Problem to solve
A set of records appears below. Print them all, word for word.
Segment Open
-- ==== Sys2Proof/Machine/FrameClassifier.lean ====
section
/-! DEFINITION. The meanings of the Frame Classifier's unit operations (41_frame_classifier.md), each run
alone. -/

namespace Sys2Proof.Machine

/-- `FLEN` (R80): the result, written to `LEN`. It needs four bytes. -/
def execFlen (bytes : List Byte) (s : State) : Host.Outcome State Fault Refusal :=
  match frameLength bytes with
  | none => .fault .readOutside
  | some F => .next (returnValue (.length F) { s with len := F })

/-- `MINLEN` (R81). The rule states no length for Unknown: a free one of R50's two results, 9 or
10 (assumption 6). -/
def execMinlen (k : Kind) (s : State) : Host.Outcome State Fault Refusal :=
  match k with
  | .unknown => .next (returnValue (.count (9 + (Config.freeMinLen s.free).val)) { s with free := s.free + 1 })
  | .batteryInfo => .next (returnValue (.count (minLength .batteryInfo)) s)
  | .chart => .next (returnValue (.count (minLength .chart)) s)
  | .chartDisplay => .next (returnValue (.count (minLength .chartDisplay)) s)

/-- `SIGBI` (R82). -/
def execSigbi (bytes : List Byte) (s : State) : Host.Outcome State Fault Refusal :=
  .next (returnValue (.bool (sigBi bytes)) s)

/-- `SIGCH` (R83). -/
def execSigch (bytes : List Byte) (s : State) : Host.Outcome State Fault Refusal :=
  .next (returnValue (.bool (sigCh bytes)) s)

/-- `SIGCD` (R84). -/
def execSigcd (bytes : List Byte) (s : State) : Host.Outcome State Fault Refusal :=
  .next (returnValue (.bool (sigCd bytes)) s)

/-- `TRAILER` (R85). -/
def execTrailer (bytes : List Byte) (s : State) : Host.Outcome State Fault Refusal :=
  .next (returnValue (.bool (trailerOk bytes)) s)

/-- `CLASSIFY` (R86): the verdict; `LEN` and the engine's registers as the tests leave them; `KIND`, `CAUSE`,
`BUF` and `MISS` unchanged. -/
def execClassify (bytes : List Byte) (s : State) : Host.Outcome State Fault Refusal :=
  let r := classify s.table bytes s.eng s.len
  .next (returnValue (.verdict r.kind r.cause) { s with eng := r.eng, len := r.len })

end Sys2Proof.Machine
end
Segment Closed
Response area
-- ==== Sys2Proof/Machine/FrameClassifier.lean ====
section
/-! DEFINITION. The meanings of the Frame Classifier's unit operations (41_frame_classifier.md), each run
alone. -/

namespace Sys2Proof.Machine

/-- `FLEN` (R80): the result, written to `LEN`. It needs four bytes. -/
def execFlen (bytes : List Byte) (s : State) : Host.Outcome State Fault Refusal :=
  match frameLength bytes with
  | none => .fault .readOutside
  | some F => .next (returnValue (.length F) { s with len := F })

/-- `MINLEN` (R81). The rule states no length for Unknown: a free one of R50's two results, 9 or
10 (assumption 6). -/
def execMinlen (k : Kind) (s : State) : Host.Outcome State Fault Refusal :=
  match k with
  | .unknown => .next (returnValue (.count (9 + (Config.freeMinLen s.free).val)) { s with free := s.free + 1 })
  | .batteryInfo => .next (returnValue (.count (minLength .batteryInfo)) s)
  | .chart => .next (returnValue (.count (minLength .chart)) s)
  | .chartDisplay => .next (returnValue (.count (minLength .chartDisplay)) s)

/-- `SIGBI` (R82). -/
def execSigbi (bytes : List Byte) (s : State) : Host.Outcome State Fault Refusal :=
  .next (returnValue (.bool (sigBi bytes)) s)

/-- `SIGCH` (R83). -/
def execSigch (bytes : List Byte) (s : State) : Host.Outcome State Fault Refusal :=
  .next (returnValue (.bool (sigCh bytes)) s)

/-- `SIGCD` (R84). -/
def execSigcd (bytes : List Byte) (s : State) : Host.Outcome State Fault Refusal :=
  .next (returnValue (.bool (sigCd bytes)) s)

/-- `TRAILER` (R85). -/
def execTrailer (bytes : List Byte) (s : State) : Host.Outcome State Fault Refusal :=
  .next (returnValue (.bool (trailerOk bytes)) s)

/-- `CLASSIFY` (R86): the verdict; `LEN` and the engine's registers as the tests leave them; `KIND`, `CAUSE`,
`BUF` and `MISS` unchanged. -/
def execClassify (bytes : List Byte) (s : State) : Host.Outcome State Fault Refusal :=
  let r := classify s.table bytes s.eng s.len
  .next (returnValue (.verdict r.kind r.cause) { s with eng := r.eng, len := r.len })

end Sys2Proof.Machine
end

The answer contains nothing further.